(Collected data entries)
- - - -

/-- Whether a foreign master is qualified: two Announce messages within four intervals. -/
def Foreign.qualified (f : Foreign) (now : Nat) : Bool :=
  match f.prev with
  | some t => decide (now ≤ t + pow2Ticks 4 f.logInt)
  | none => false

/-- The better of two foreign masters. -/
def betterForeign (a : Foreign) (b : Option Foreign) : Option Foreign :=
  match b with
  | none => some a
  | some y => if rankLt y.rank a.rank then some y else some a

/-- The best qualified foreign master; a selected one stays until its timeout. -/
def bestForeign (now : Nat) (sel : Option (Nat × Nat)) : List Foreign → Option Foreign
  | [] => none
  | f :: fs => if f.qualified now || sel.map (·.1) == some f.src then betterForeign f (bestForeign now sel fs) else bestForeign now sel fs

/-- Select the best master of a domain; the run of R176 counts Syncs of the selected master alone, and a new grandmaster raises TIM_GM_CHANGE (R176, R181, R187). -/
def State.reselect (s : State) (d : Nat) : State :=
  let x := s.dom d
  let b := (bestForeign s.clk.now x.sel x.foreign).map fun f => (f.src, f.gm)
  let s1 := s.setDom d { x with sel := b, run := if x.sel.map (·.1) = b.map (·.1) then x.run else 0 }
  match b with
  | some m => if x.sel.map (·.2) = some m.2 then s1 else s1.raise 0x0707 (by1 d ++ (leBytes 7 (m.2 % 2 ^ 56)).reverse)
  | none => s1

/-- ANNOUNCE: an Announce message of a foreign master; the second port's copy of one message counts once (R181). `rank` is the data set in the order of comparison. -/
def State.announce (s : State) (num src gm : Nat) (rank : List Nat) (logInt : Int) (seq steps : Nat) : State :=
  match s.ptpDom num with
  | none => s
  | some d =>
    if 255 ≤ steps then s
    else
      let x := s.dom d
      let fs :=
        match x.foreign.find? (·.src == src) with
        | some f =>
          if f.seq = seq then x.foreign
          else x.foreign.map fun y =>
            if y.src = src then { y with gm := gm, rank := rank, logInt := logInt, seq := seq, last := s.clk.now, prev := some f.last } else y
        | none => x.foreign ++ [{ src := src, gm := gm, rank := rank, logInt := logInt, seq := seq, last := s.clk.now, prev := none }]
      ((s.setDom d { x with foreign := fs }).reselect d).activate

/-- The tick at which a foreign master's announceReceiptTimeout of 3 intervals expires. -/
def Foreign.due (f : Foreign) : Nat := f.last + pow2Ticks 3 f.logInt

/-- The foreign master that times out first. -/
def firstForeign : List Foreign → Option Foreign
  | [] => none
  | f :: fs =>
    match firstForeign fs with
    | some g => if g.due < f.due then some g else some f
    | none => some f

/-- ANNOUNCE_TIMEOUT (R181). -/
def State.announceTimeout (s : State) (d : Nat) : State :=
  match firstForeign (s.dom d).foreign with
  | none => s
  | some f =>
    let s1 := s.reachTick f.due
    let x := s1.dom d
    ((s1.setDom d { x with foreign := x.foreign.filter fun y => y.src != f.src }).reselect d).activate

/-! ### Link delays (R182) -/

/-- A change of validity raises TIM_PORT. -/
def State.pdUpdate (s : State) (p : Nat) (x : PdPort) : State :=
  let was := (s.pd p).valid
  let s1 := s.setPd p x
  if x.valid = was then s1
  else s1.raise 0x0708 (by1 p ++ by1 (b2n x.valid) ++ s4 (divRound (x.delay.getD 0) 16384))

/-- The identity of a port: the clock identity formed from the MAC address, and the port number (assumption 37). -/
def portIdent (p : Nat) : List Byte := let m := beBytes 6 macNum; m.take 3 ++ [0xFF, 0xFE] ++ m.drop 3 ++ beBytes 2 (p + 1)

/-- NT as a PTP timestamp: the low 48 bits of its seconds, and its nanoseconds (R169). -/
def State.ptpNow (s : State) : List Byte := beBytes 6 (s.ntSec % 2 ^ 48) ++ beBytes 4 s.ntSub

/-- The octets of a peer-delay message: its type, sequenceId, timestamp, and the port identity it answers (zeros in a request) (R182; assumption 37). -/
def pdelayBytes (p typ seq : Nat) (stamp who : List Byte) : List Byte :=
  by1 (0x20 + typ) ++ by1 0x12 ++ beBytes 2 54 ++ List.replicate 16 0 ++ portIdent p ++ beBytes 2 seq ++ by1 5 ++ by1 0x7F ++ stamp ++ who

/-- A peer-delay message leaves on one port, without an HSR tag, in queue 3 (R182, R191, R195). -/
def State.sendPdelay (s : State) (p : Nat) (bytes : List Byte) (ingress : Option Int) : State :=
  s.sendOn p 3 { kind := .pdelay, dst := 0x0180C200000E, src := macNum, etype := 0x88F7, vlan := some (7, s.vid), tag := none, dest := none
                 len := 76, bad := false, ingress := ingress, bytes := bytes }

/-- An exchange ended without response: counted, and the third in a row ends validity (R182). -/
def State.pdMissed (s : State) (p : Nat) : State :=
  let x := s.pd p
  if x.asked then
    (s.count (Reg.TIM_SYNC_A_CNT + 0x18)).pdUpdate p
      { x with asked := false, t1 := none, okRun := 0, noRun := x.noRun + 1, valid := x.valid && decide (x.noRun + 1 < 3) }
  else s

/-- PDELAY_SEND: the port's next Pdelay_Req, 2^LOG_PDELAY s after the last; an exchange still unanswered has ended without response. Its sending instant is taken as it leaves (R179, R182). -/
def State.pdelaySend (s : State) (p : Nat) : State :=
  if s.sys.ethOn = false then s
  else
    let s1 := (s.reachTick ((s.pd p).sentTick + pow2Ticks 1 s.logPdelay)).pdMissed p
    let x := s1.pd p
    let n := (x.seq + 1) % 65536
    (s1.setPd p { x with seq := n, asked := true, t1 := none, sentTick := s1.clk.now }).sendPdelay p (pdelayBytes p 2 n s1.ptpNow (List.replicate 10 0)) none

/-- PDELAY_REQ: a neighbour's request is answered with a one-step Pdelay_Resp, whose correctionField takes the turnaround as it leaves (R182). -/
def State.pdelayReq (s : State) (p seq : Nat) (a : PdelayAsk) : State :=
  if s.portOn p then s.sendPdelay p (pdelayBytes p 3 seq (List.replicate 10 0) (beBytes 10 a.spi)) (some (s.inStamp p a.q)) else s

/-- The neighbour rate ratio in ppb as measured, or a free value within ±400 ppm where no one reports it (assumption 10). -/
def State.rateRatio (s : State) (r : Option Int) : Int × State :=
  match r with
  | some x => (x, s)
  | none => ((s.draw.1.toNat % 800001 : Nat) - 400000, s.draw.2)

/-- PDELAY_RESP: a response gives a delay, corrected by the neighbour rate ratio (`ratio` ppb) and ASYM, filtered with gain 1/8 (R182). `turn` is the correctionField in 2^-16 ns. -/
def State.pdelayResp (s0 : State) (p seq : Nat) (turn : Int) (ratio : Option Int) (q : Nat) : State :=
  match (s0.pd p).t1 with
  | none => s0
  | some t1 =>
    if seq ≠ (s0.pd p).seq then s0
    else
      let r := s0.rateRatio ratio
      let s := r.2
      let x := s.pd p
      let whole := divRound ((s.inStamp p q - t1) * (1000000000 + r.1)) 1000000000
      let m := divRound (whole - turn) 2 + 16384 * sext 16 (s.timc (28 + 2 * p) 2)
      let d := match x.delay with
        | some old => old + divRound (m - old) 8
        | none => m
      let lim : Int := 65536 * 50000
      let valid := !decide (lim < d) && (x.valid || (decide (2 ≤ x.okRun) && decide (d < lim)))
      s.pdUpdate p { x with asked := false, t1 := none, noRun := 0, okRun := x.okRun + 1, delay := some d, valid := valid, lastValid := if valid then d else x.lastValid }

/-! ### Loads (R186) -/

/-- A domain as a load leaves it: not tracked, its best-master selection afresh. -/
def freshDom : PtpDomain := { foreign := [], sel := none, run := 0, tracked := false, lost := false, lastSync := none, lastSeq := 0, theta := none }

- - - -

◆ **Task description**: If a line in the records above holds the string "setDom", copy it.

◆ **Solution for this task**:
  let s1 := s.setDom d { x with sel := b, run := if x.sel.map (·.1) = b.map (·.1) then x.run else 0 }
      ((s.setDom d { x with foreign := fs }).reselect d).activate
    ((s1.setDom d { x with foreign := x.foreign.filter fun y => y.src != f.src }).reselect d).activate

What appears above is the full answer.